University College London (UCL) Medical Research Council (MRC) Unit for Lifelong Health and AgeingUniversity College London London United Kingdom.
UCL Institute of Cardiovascular Science University College London London United Kingdom.
J Am Heart Assoc. 2021 Oct 5;10(19):e021877. doi: 10.1161/JAHA.121.021877. Epub 2021 Sep 25.
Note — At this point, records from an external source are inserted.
theorem Chip.migrate_withoutChannel : (c.withoutChannel d ch).mget d ch MEMC.MIGRATE 31 31 = 0 := by
  obtain ⟨hpage, -, -, hun, -, hcomp, hage, -⟩ := memc_pages hch
  have hq := quiet_of_unlogged hun
  have hshown : ∀ c : Chip, (c.mput d ch MEMC.STATUS 27 26 0).mget d ch MEMC.MIGRATE 31 31 = c.mget d ch MEMC.MIGRATE 31 31 := fun c =>
    c.get_put_beside d _ _ 0 d _ MEMC.MIGRATE (by decide) (by decide) (.inr (by decide))
  have hready : ∀ c : Chip, (c.setReady d (memcPage ch) false).mget d ch MEMC.MIGRATE 31 31 = c.mget d ch MEMC.MIGRATE 31 31 := fun c =>
    (get_congr (c.reg_setReady_quiet d d hq _ false) 31 31).trans
      (c.get_put_beside d _ _ _ d _ MEMC.MIGRATE (by decide) (by decide) (.inr (by decide)))
  have hdegraded : ∀ c : Chip, (c.setDegraded d (memcPage ch) false).mget d ch MEMC.MIGRATE 31 31 = c.mget d ch MEMC.MIGRATE 31 31 := fun c =>
    c.get_put_beside d _ _ _ d _ MEMC.MIGRATE (by decide) (by decide) (.inr (by decide))
  have hevent : ∀ c : Chip, (c.mevent d ch 9).mget d ch MEMC.MIGRATE 31 31 = c.mget d ch MEMC.MIGRATE 31 31 := fun c =>
    get_congr (c.reg_event_quiet d d hq _ 9) 31 31
  have hfinish : ∀ c : Chip, (c.finishAll (isRankSpare d ch) FAIL 2).mget d ch MEMC.MIGRATE 31 31 = c.mget d ch MEMC.MIGRATE 31 31 := fun c =>
    get_congr (c.reg_finishAll ..) 31 31
  rw [Chip.mget, get_congr (c.reg_beyondPage d d hq hcomp hage), ← Chip.mget]
  unfold Chip.showLost
  dsimp only
  rw [hdegraded, hready, hevent, hfinish, hshown]
  exact Chip.get_put _ d _ _ 0 (by decide) (by decide)

omit hch in
/-- The output that a die belongs to is named by the gang map. -/
theorem Chip.leadOf_congr {c c' : Chip} (h : c'.reg 0 BRIDGE BRIDGE.GANG_MAP = c.reg 0 BRIDGE BRIDGE.GANG_MAP) (d : Nat) :
    c'.leadOf d = c.leadOf d := by
  unfold Chip.leadOf Chip.gangCode Chip.get; rw [h]

omit hch in
theorem Chip.lossDue_lossIsDue (c : Chip) (d ch : Nat) : ((c.lossIsDue d ch).out ((c.lossIsDue d ch).leadOf d)).lossDue = true := by
  have hlead : (c.lossIsDue d ch).leadOf d = c.leadOf d := leadOf_congr rfl d
  rw [hlead, Chip.lossIsDue, Chip.out_setOut, if_pos rfl]

end

theorem State.settled_latch (s : State) (d p code : Nat) (hp : offClkBridge p = true) : s.settled (s.latch d p code) := by
  unfold State.latch
  split
  · exact ⟨rfl, rfl⟩
  · exact settled_trans (settled_up (Chip.settled_setReg _ d (o := PAGE_FAULT_CODE) _ hp (by decide))) (settled_log ..)

theorem State.dram_of_settled {s s' : State} (h : s.settled s') : s'.mem.dram = s.mem.dram := congrArg MemClkBridge.dram h.1

theorem State.dram_latch (s : State) (d code : Nat) {p : Nat} (hp : offClkBridge p = true) : (s.latch d p code).mem.dram = s.mem.dram :=
  dram_of_settled (s.settled_latch d p code hp)

theorem State.outs_latch (s : State) (d code : Nat) {p : Nat} (hp : offClkBridge p = true) : (s.latch d p code).chip.outs = s.chip.outs :=
  (s.settled_latch d p code hp).2

theorem offClkBridge_memcPage {ch : Nat} (h : ch < 2) : offClkBridge (memcPage ch) = true := by
  revert ch; decide

/-- A channel goes out of service (R375). -/
theorem State.channelLost_spec (s : State) (d : Nat) {ch : Nat} (hch : ch < 2) :
    (s.channelLost d ch).chip.get d (memphyPage ch) MEMPHY.PHY_STATUS 2 2 = s.chip.get d (memphyPage ch) MEMPHY.PHY_STATUS 2 2 ∧
      (s.channelLost d ch).mem.dram = s.mem.dram ∧ (s.channelLost d ch).chip.state d (memcPage ch) = mcLOST ∧
      (s.channelLost d ch).chip.serving d ch = false ∧ (s.channelLost d ch).chip.migrating d ch = false ∧
      ((s.channelLost d ch).chip.out ((s.channelLost d ch).chip.leadOf d)).lossDue = true := by
  obtain ⟨-, -, hstatus, hmigrate, hphy, -, -, hne, hcomp, hage, -⟩ := memc_pages hch
  rw [State.channelLost_eq]
  have hchip : (s.up fun c => c.withoutChannel d ch).chip = s.chip.withoutChannel d ch := s.up_chip _
  have hmem : (s.up fun c => c.withoutChannel d ch).mem = s.mem := s.up_mem _
  generalize (s.up fun c => c.withoutChannel d ch) = u at hchip hmem ⊢
  refine ⟨?_, ?_, ?_, ?_, ?_, ?_⟩
  · rw [Chip.get_congr (State.reg_latch _ d d hphy _ _), hchip,
      Chip.get_congr (s.chip.reg_withoutChannel d hch d (quiet_of_unlogged hphy) hne hcomp hage)]
  · rw [State.dram_latch _ _ _ (offClkBridge_memcPage hch), hmem]
  · rw [Chip.state_congr (State.reg_latch _ d d hstatus _ _), hchip, s.chip.state_withoutChannel d hch]
  · rw [Chip.serving, Chip.ready_congr (State.reg_latch _ d d hstatus _ _), hchip, ← Chip.serving, s.chip.serving_withoutChannel d hch]
  · rw [Chip.migrating, Chip.mget, Chip.get_congr (State.reg_latch _ d d hmigrate _ _), hchip, ← Chip.mget, s.chip.migrate_withoutChannel d hch]
    rfl
  · rw [Chip.leadOf_congr (State.reg_latch _ d 0 (by decide) _ _), Chip.out_congr (State.outs_latch _ _ _ (offClkBridge_memcPage hch)),
      hchip, Chip.withoutChannel, Chip.lossDue_lossIsDue]
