/-- The register files of a core's task (R7 to R9, R96 to R100, R194). A poisoned scalar is listed in `sp` with its
address (R70). -/
structure Regs where
  s  : SMap Word
  sp : SMap Nat
  p  : BitVec 16
  q  : SMap VMask
  qt : BitVec 16
  h  : SMap Handle
  rows : SMap RowCell
  ts : SMap Word
  deriving DecidableEq, Repr

/-- The special registers of R10 but those derived (X.CYC, X.COORD), the loop registers and the matrix registers. -/
structure XRegs where
  tix : Word
  ntask : Word
  stage : Word
  seed : Word
  launch : Word
  arg : Word
  wtmo : Word
  qtroub : Word
  dig : Word
  sv : Bool
  psv : Bool
  dm : Bool
  ste : Bool
  te : Bool
  epc : Word
  ecause : Word
  einfo : Word
  erpt : Word
  tvec : Word
  ptb : Word
  segt : Word
  deriving DecidableEq, Repr

/-- An open window of a copy queue (R196 to R198): its ring handle at WOPEN, its view and record, rows
fetched so far; `bad` once a fetch has ended in a fault (R224). -/
structure Win where
  hw   : Handle
  view : Handle
  lrec : Record
  next : Nat
  bad  : Bool
  deriving DecidableEq, Repr

/-- An access record of a task (R304, R305): first tile, run length, write or read, and the cycle of its first access. -/
structure TraceRec where
  tile : Nat
  run  : Nat
  wr   : Bool
  at_  : Nat
  deriving DecidableEq, Repr

/-- A barrier that a task has come to (R90): its scope and number, when the task arrived, and whether it has completed. -/
structure BarEnt where
  sc  : BScope
  n   : Nat
  at_ : Nat
  met : Bool
  deriving DecidableEq, Repr

/-- What a held bundle waits for (R158). `wide` says that the scope reaches beyond the cluster. -/
inductive WaitKind where
  | cwait (i thr : Nat)
  | waita (va pa : Nat) (v : Word) (wide : Bool)
  | waito (l s c t : Nat)
  | sleept (w : Nat)
  | drain (cls : Nat) (wide : Bool)
  | barg (sc : BScope) (lid group n : Nat)
  | digx
  deriving DecidableEq, Repr

/-- A bundle held before issue: what for, its reach_cycle, X.WTMO read then, whether the wait is met (R158). -/
structure WaitRec where
  kind  : WaitKind
  reach : Nat
  tmo   : Nat
  met   : Bool
  deriving DecidableEq, Repr

/-- A task and everything R328 puts in its context. `arrived` counts the barriers of each scope it has come to, `bars` lists
those whose BARG's bundle has not issued yet (R90, R325), and `held` is the wait at a barrier that the trap now handled has
interrupted, with its bundle's address. `told` lists the scalars whose poison an ECC_UNCORR trap has
delivered, `logs` the addresses of poison that a write cleared and that Fleus has still to log (R70, R131). `seq` counts what the
task has put in flight (R35); `joined` is the cycle of the last calibration whose completion the task has joined (R270). -/
structure Task where
  uid    : Nat
  lid    : Nat
  parent : Option Nat
  spawnCtr : Option Nat
  budget : Budget
  regs   : Regs
  x      : XRegs
  mat    : MatLoop
  bind   : MBind
  loops  : Loops
  sticky : StickySet
  flow   : Flow
  pc     : Nat
  iter   : Nat
  flight : List Result
  pend   : List Pend
  shadow : List Result
  trapped : Trapped
  faults : List AFault
  ninth  : Option AFault
  aperture : Aperture
  recovery : Recovery
  wins0  : List Win
  wins1  : List Win
  stated : Nat
  runStart : Nat
  arrived : List (BScope × Nat)
  bars   : List BarEnt
  held   : Option (Nat × WaitRec)
  traced : Bool
  recs   : List TraceRec
  recAll : Bool
  rerun  : Option Nat
  flags  : Nat
  told   : List Nat
  logs   : List Nat
  seq    : Nat
  joined : Nat
  deriving DecidableEq, Repr

/-- A Skovak port (R278, R280, R359): STATE, ERR, and until when messages take up its two directions. -/
structure Port where
  state : Nat
  err   : Nat
  inTo  : Nat
  outTo : Nat
  deriving DecidableEq, Repr

/-- The state of an instruction-memory half (R299); a load took its segment's address and length when it was requested. -/
inductive Half where
  | empty
  | loading (k va len done : Nat)
  | holds (k : Nat)
  deriving DecidableEq, Repr

/-- Why a task that is out of its core waits (R91, R327, R337). -/
inductive OutKind where
  | preempted
  | barrier
  | spilled
  deriving DecidableEq, Repr

/-- What a core's last OMASK left of its mask (R253): the number of that operation, its view and record, and its size. -/
structure MaskDesc where
  id   : Nat
  view : Handle
  rec_ : Record
  n    : Nat
  deriving DecidableEq, Repr

/-- A task out of its core: the cycle it left in, since when its waits are satisfied, the replay its first issue starts,
and what its core held for it: the mask of its next OCONV and the promises that its next ones follow (R321, R327, R329). -/
structure Saved where
  task   : Task
  kind   : OutKind
  left   : Nat
  since  : Nat
  wait   : Option WaitRec
  ended  : Bool
  replay : List Result
  half0  : Half
  half1  : Half
  mask   : Option MaskDesc
  qprom0 : Nat
  qprom1 : Nat
  oprom  : Nat
  lprom  : SMap Nat
  deriving DecidableEq, Repr

/-- A task that could run on a core: one that is out, or one not yet started; with its rank, since when it waits, and its
stated run (R93). -/
structure Cand where
  out   : Option Nat
  start : Option (Nat × Nat)
  rank  : Nat
  since : Nat
  stated : Nat
  deriving DecidableEq, Repr

/-- A store issued and not performed (R200): its physical address, its bytes with their mask, the cycle of
its issue; for a vector store its taint. `more` holds when a further part of the same store follows (R149). -/
structure Store where
  pa     : Nat
  bytes  : List (Option Byte)
  taint  : Option Bool
  issue  : Nat
  more   : Bool
  deriving DecidableEq, Repr

/-- A line of the L1 (R175): its line address, re-reference value and bytes. `new` marks the bytes that the level below has not
got yet, none in a clean line; `since` is the cycle of issue of the oldest store that it holds, `due` the cycle by which it is
written back, and `err` the addresses of its 8-byte words with an uncorrectable error (R340). -/
structure L1Line where
  line  : Nat
  v     : Nat
  data  : List Byte
  new   : List (Option Byte)
  since : Option Nat
  due   : Nat
  err   : List Nat
  deriving DecidableEq, Repr

/-- A line of the constant cache (R185). -/
structure CLine where
  line : Nat
  data : List Byte
  deriving DecidableEq, Repr
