-- ==== Sys2Proof/Machine/Memory.lean ====
section
/-! DEFINITION. Physical memory: the address map, bytes with their taint granules and error marks, the L1, stores in
the core's buffer, and translation. -/

namespace Sys2Proof.Machine

/-! ## The physical address map (R168) -/

/-- What a physical address names (R168). A hole is named by no row. -/
inductive Region where
  | hbm
  | lpddr
  | rebuild
  | host
  | mmio
  | counter
  | scratch
  | peer
  | hole
  deriving DecidableEq, Repr

/-- The row of R168 that holds physical address `pa`. The own-cluster view is replaced by `canon` before. -/
def regionOf (pa : Nat) : Region :=
  if pa ≤ 0x00B3FFFFFFFF then .hbm
  else if 0x020000000000 ≤ pa ∧ pa ≤ 0x03F3FFFFFFFF then .lpddr
  else if 0x03F400000000 ≤ pa ∧ pa ≤ 0x03FFFFFFFFFF then .rebuild
  else if 0x400000000000 ≤ pa ∧ pa ≤ 0x4FFFFFFFFFFF then .host
  else if 0x7C0000000000 ≤ pa ∧ pa ≤ 0x7C00FFFFFFFF then .mmio
  else if 0x7D0000000000 ≤ pa ∧ pa < 0x7D0000000000 + 8 * 65536 then .counter
  else if 0x7E0000000000 ≤ pa ∧ pa < 0x7E0000000000 + 16 * 2 ^ 20 then .scratch
  else if 0x7F0000000000 ≤ pa ∧ pa < 0x7F0000000000 + 4 * 2 ^ 28 then .scratch
  else if 0x8000000000000 ≤ pa ∧ pa < 0x8000000000000 + 512 * 2 ^ 40 then .peer
  else .hole

/-- Whether an address lies in the own-cluster scratchpad view. -/
def isOwnView (pa : Nat) : Bool := decide (0x7E0000000000 ≤ pa) && decide (pa < 0x7E0000000000 + 16 * 2 ^ 20)

/-- The address that an access of device `dev` to its own peer number is served at: the offset (R171). -/
def localPa (dev pa : Nat) : Nat :=
  if regionOf pa = .peer ∧ (pa - 0x8000000000000) / 2 ^ 40 = dev then pa % 2 ^ 40 else pa

/-- One address for each storage byte: the own-cluster view of cluster `cl` becomes the global view (R168), and an
access to the device's own peer number becomes a local one (R171). -/
def canon (cl dev pa : Nat) : Nat :=
  if isOwnView pa then 0x7F0000000000 + cl / 16 * 2 ^ 28 + cl % 16 * 2 ^ 24 + pa % 2 ^ 24 else localPa dev pa

/-- The chiplet that counter `n` is homed in (R168). -/
def counterHome (n : Nat) : Nat := n % 4
/-- The package that holds an LPDDR-6 address, and the chiplet that serves it (R183). -/
def packageOf (pa : Nat) : Nat := pa / 4096 % 16
def packageChiplet (pa : Nat) : Nat := packageOf pa / 4

/-- The bank, numbered cluster × 16 + bank, of a global scratchpad address. -/
def bankOf (pa : Nat) : Nat := (pa - 0x7F0000000000) / 2 ^ 20 % 1024

/-- Whether an address lies in counter or MMIO space. -/
def isCtrMmio (pa : Nat) : Bool :=
  match regionOf pa with
  | .counter => true
  | .mmio => true
  | _ => false

/-- The same question of a VIRTUAL address: these spaces and the scratchpad views are mapped at equal addresses (R174),
and the span checks of R67, R147 and R231 stand before translation. -/
def isScratch (a : Nat) : Bool := decide (regionOf a = .scratch)

/-- Whether the L1 may hold data of this address (R167, R175). -/
def cacheable (pa : Nat) : Bool :=
  match regionOf pa with
  | .hbm => true
  | .lpddr => true
  | .host => true
  | _ => false

/-! ## Bytes -/

/-- What a byte of memory that nothing has written reads as: log 2. -/
def blank : Byte := 0

/-- One byte of physical memory. -/
def State.byte (s : State) (pa : Nat) : Byte := SMap.get blank s.mem pa

/-- `n` bytes from `pa` on. -/
def State.bytes (s : State) (pa n : Nat) : List Byte := tabulate s.byte pa n

/-- One byte of a peer's memory: what another agent there has written since this device did, a free value, else what this
device wrote last, else what the peer held before, again a free value (R18, R171, R200, log 51). -/
def State.peerSeen (s : State) (pa : Nat) : Byte :=
  match Config.peerNews s.cyc pa with
  | some b => b
  | none => (SMap.find s.peers pa).getD (Config.peerByte s.cyc pa)

/-- One byte as an access reads it at its home. -/
def State.seen (s : State) (pa : Nat) : Byte := if regionOf pa = .peer then s.peerSeen pa else s.byte pa

/-- The little-endian value of `n` bytes from `pa` on (R3). -/
def State.value (s : State) (pa n : Nat) : Nat := leNat (s.bytes pa n)

/-- Memory with one byte written. -/
def memSet (m : SMap Byte) (pa : Nat) (b : Byte) : SMap Byte := SMap.set blank m pa b

/-- Memory with a run of bytes written from `pa` on; a byte that is `none` is left. -/
def memPut (m : SMap Byte) (pa : Nat) : List (Option Byte) → SMap Byte
  | [] => m
  | some b :: bs => memPut (memSet m pa b) (pa + 1) bs
  | none :: bs => memPut m (pa + 1) bs

/-- A run of bytes listed from `pa` on, zeros among them. -/
def listBytes (m : SMap Byte) (pa : Nat) : List (Option Byte) → SMap Byte
  | [] => m
  | some b :: bs => listBytes (SMap.put m pa b) (pa + 1) bs
  | none :: bs => listBytes m (pa + 1) bs

/-- The canonical form of memory: addresses rise strictly and no entry equals what an unlisted address reads as. -/
abbrev Memory.wf (m : SMap Byte) : Prop := SMap.wf blank m = true

/-- Bytes of the protected word that holds `pa`: 8 in SRAM, the 64-byte sector in HBM4E and LPDDR-6 (R340). -/
def wordBytes (pa : Nat) : Nat := if regionOf pa = .scratch then 8 else 64

/-- The first address of the protected word that holds `pa`. -/
def wordBase (pa : Nat) : Nat := pa / wordBytes pa * wordBytes pa

/-- `x` put into a rising list without repeats. -/
def insertNat (x : Nat) : List Nat → List Nat
  | [] => [x]
  | y :: ys => if x < y then x :: y :: ys else if x = y then y :: ys else y :: insertNat x ys

/-! ### HBM4E chunks and uncorrectable errors (R181, R340, R341, R357) -/

/-- The chunk of an HBM4E address. -/
def chunkOf (pa : Nat) : Nat := pa / 512
/-- The stripe of a chunk. -/
def stripeOf (c : Nat) : Nat := c / 15
/-- The stack that stores a data chunk. -/
def stackOf (c : Nat) : Nat := (c / 15 + 1 + c % 15) % 16
/-- The stack that stores a stripe's parity chunk. -/
def parityStack (s : Nat) : Nat := s % 16
/-- The number of stripes. -/
def stripeCount : Nat := 0x00B400000000 / 7680
/-- The offset of an HBM4E address in its stack. -/
def stackOffset (pa : Nat) : Nat := stripeOf (chunkOf pa) * 512 + pa % 512
/-- The quadrant and the home chiplet of an HBM4E address. -/
def homeOf (pa : Nat) : Nat := field (stackOffset pa) 9 2
/-- The chunks that `n` bytes from `pa` on touch. -/
def chunksIn (pa n : Nat) : List Nat := tabulate id (pa / 512) ((pa + n + 511) / 512 - pa / 512)

/-- The lost stacks whose chunk of stripe `st` has no rebuilt copy. -/
def State.gone (s : State) (st : Nat) : List Nat := if st < s.hbm.rebuilt then s.hbm.lost.drop 1 else s.hbm.lost

/-- Whether a chunk's slice holds bytes of it that its stack may not have got yet (R182). -/
def State.inSlice (s : State) (c : Nat) : Bool := s.hbm.dirty.contains c || s.hbm.flight.any fun w => w.chunk == c

/-- Whether an error at word `w` is one of a chunk of HBM4E that the other chunks of its stripe rebuild (R341): none of
them is bad or lost. -/
def State.rebuildable (s : State) (w : Nat) : Bool :=
  let c := chunkOf w
  regionOf w == .hbm && (s.gone (stripeOf c)).isEmpty && !s.hbm.parErr.contains (stripeOf c) &&
    s.err.all fun v => !(regionOf v == .hbm && stripeOf (chunkOf v) == stripeOf c) || chunkOf v == c

/-- Whether a chunk of a lost stack cannot be reconstructed: its stripe has lost a second chunk, or another one of it is bad.
Its slice still gives one that it holds (R354, R357). -/
def State.unreadable (s : State) (c : Nat) : Bool :=
  let st := stripeOf c
  (s.gone st).contains (stackOf c) && !s.inSlice c &&
    (decide (2 ≤ (s.gone st).length) || s.hbm.parErr.contains st ||
      s.err.any fun v => regionOf v == .hbm && stripeOf (chunkOf v) == st)

/-- Where, of `n` bytes from `pa` on, some cannot be read right at their home: in a word with an uncorrectable error that no
rebuild clears, or in a chunk that is lost. -/
def State.badSpots (s : State) (pa n : Nat) : List Nat :=
  (s.err.filter fun w => decide (w < pa + n) && decide (pa < w + wordBytes w) && !s.rebuildable w).map (Nat.max pa) ++
  (s.hbm.errs.filter fun w => decide (w < pa + n) && decide (pa < w + 8)).map (Nat.max pa) ++
  if s.hbm.lost.isEmpty || regionOf pa != .hbm then [] else ((chunksIn pa n).filter s.unreadable).map fun c => Nat.max pa (512 * c)

/-- Whether any of `n` bytes from `pa` on cannot be read right at its home. -/
def State.badRange (s : State) (pa n : Nat) : Bool := !(s.badSpots pa n).isEmpty

/-- The errors that an access to `n` bytes from `pa` on meets, rebuilt and written back (R341). -/
def State.heal (s : State) (pa n : Nat) : State :=
  if s.err.isEmpty then s else
  { s with err := s.err.filter fun w => !((chunksIn pa n).contains (chunkOf w) && s.rebuildable w) }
Background This study explored the association between childhood bradycardia and later-life cardiac phenotype using longitudinal data from the 1946 National Survey of Health and Development (NSHD) birth cohort. Methods and Results Resting heart rate was recorded at 6 and 7 years of age to provide the bradycardia exposure defined as a childhood resting heart rate <75 bpm. Three outcomes were studied: (1) echocardiographic data at 60 to 64 years of age, consisting of ejection fraction, left ventricular mass index, myocardial contraction fraction index, and E/e'; (2) electrocardiographic evidence of atrioventricular or ventricular conduction defects by 60 to 64 years of age; and (3) all-cause and cardiovascular mortality. Generalized linear models or Cox regression models were used, and adjustment was made for relevant demographic and health-related covariates, and for multiple testing. Mixed generalized linear models and fractional polynomials were used as sensitivity analyses. One in 3 older adults with atrioventricular conduction defects had been bradycardic in childhood, with defects being serious (Mobitz type II second-degree atrioventricular block or higher) in 12%. In fully adjusted models, childhood bradycardia was associated with 2.91 higher odds of atrioventricular conduction defects (95% CI, 1.59-5.31; =0.0005). Associations persisted in random coefficients mixed generalized linear models (odds ratio, 2.50; 95% CI, 1.01-4.31). Fractional polynomials confirmed a linear association between the log odds of atrioventricular conduction defects at 60 to 64 years of age and resting heart rate at 7 years of age. There was no association between bradycardia in childhood and mortality outcomes or with echocardiographic parameters and ventricular conduction defects in older age. Conclusions Longitudinal birth cohort data indicate that childhood bradycardia trebles the odds of having atrioventricular conduction defects in older age, 88% of which are benign. In addition, it does not influence mortality or heart size and function. Future research should concentrate on identifying children at risk.
背景 本研究利用 1946 年国民健康与发展纵向调查(NSHD)出生队列的纵向数据,探讨了儿童期心动过缓与晚年心脏表型之间的关系。
方法和结果 在 6 岁和 7 岁时记录静息心率,以提供心动过缓暴露,定义为儿童静息心率<75 次/分。研究了三种结局:(1)60-64 岁时的超声心动图数据,包括射血分数、左心室质量指数、心肌收缩分数指数和 E/e';(2)60-64 岁时的房室或室性传导缺陷的心电图证据;(3)全因和心血管死亡率。使用广义线性模型或 Cox 回归模型进行分析,并对相关人口统计学和健康相关协变量以及多次检验进行了调整。混合广义线性模型和分数多项式用于敏感性分析。在有房室传导缺陷的老年成年人中,有 1/3 的人在儿童期曾出现心动过缓,其中 12%的人存在严重的房室传导缺陷(莫氏Ⅱ型二度房室传导阻滞或更严重)。在完全调整的模型中,儿童期心动过缓与房室传导缺陷的发生风险增加 2.91 倍(95%CI,1.59-5.31;=0.0005)。在随机系数混合广义线性模型中,相关性仍然存在(比值比,2.50;95%CI,1.01-4.31)。分数多项式证实了 60-64 岁时房室传导缺陷的对数几率与 7 岁时静息心率之间存在线性关系。儿童期心动过缓与死亡率或老年时的超声心动图参数和室性传导缺陷之间没有关联。
结论 纵向出生队列数据表明,儿童期心动过缓使老年人发生房室传导缺陷的几率增加两倍,其中 88%为良性。此外,它不会影响死亡率或心脏大小和功能。未来的研究应集中在识别有风险的儿童。